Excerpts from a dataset
========

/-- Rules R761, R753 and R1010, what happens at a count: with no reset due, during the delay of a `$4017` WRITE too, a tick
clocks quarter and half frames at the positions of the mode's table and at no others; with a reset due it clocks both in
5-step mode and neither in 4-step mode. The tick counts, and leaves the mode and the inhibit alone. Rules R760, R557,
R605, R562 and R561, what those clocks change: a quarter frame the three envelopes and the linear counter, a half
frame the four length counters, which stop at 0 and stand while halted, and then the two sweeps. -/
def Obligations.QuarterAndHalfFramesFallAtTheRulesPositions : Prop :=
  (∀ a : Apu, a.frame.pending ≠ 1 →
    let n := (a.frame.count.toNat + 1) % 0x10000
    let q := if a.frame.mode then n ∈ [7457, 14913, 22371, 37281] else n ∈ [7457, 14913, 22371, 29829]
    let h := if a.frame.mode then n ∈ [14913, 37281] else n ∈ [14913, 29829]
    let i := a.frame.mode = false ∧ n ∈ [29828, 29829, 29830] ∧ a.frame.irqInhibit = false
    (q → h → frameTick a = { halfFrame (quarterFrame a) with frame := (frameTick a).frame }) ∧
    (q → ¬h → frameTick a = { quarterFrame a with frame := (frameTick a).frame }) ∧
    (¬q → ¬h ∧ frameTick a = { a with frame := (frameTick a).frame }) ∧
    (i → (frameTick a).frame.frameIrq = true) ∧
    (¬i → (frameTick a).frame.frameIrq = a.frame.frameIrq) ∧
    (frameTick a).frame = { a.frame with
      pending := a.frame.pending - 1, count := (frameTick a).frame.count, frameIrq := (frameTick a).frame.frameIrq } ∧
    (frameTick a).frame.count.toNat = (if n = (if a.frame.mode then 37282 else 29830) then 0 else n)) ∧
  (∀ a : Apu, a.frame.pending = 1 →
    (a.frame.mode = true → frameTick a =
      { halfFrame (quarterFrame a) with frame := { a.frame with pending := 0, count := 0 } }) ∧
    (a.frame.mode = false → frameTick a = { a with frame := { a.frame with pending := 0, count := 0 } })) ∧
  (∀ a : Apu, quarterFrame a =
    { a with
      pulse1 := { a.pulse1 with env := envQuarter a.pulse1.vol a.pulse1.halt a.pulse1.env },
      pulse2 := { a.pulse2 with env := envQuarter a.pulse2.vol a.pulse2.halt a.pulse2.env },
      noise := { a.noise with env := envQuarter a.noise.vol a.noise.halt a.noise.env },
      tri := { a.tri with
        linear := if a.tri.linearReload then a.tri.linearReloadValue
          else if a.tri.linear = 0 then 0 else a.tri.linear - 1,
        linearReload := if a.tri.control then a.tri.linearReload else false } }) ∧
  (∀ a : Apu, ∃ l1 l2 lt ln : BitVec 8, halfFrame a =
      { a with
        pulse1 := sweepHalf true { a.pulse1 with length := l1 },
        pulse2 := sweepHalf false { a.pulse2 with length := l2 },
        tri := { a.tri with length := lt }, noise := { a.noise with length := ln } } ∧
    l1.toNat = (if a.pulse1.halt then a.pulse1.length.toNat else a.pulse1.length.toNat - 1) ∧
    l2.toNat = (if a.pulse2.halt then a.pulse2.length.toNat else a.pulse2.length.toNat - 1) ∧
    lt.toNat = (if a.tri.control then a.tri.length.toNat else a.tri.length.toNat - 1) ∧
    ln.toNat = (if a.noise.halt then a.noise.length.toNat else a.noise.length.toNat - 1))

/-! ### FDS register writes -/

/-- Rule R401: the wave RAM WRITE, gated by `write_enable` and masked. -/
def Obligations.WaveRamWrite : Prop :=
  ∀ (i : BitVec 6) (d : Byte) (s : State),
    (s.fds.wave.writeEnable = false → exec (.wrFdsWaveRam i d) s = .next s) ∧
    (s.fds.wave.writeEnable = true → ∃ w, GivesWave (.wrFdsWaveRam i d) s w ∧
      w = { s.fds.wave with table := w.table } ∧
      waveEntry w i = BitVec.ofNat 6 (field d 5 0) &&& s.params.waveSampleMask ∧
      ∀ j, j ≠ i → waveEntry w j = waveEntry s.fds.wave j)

========

# WHAT YOU SHOULD DO
Please return only the lines above, starting at the line that has "let q := if" and ending at the line that has "(q → ¬h → frameTick", keeping both and leaving each one unchanged.

# YOUR RESPONSE
    let q := if a.frame.mode then n ∈ [7457, 14913, 22371, 37281] else n ∈ [7457, 14913, 22371, 29829]
    let h := if a.frame.mode then n ∈ [14913, 37281] else n ∈ [14913, 29829]
    let i := a.frame.mode = false ∧ n ∈ [29828, 29829, 29830] ∧ a.frame.irqInhibit = false
    (q → h → frameTick a = { halfFrame (quarterFrame a) with frame := (frameTick a).frame }) ∧
    (q → ¬h → frameTick a = { quarterFrame a with frame := (frameTick a).frame }) ∧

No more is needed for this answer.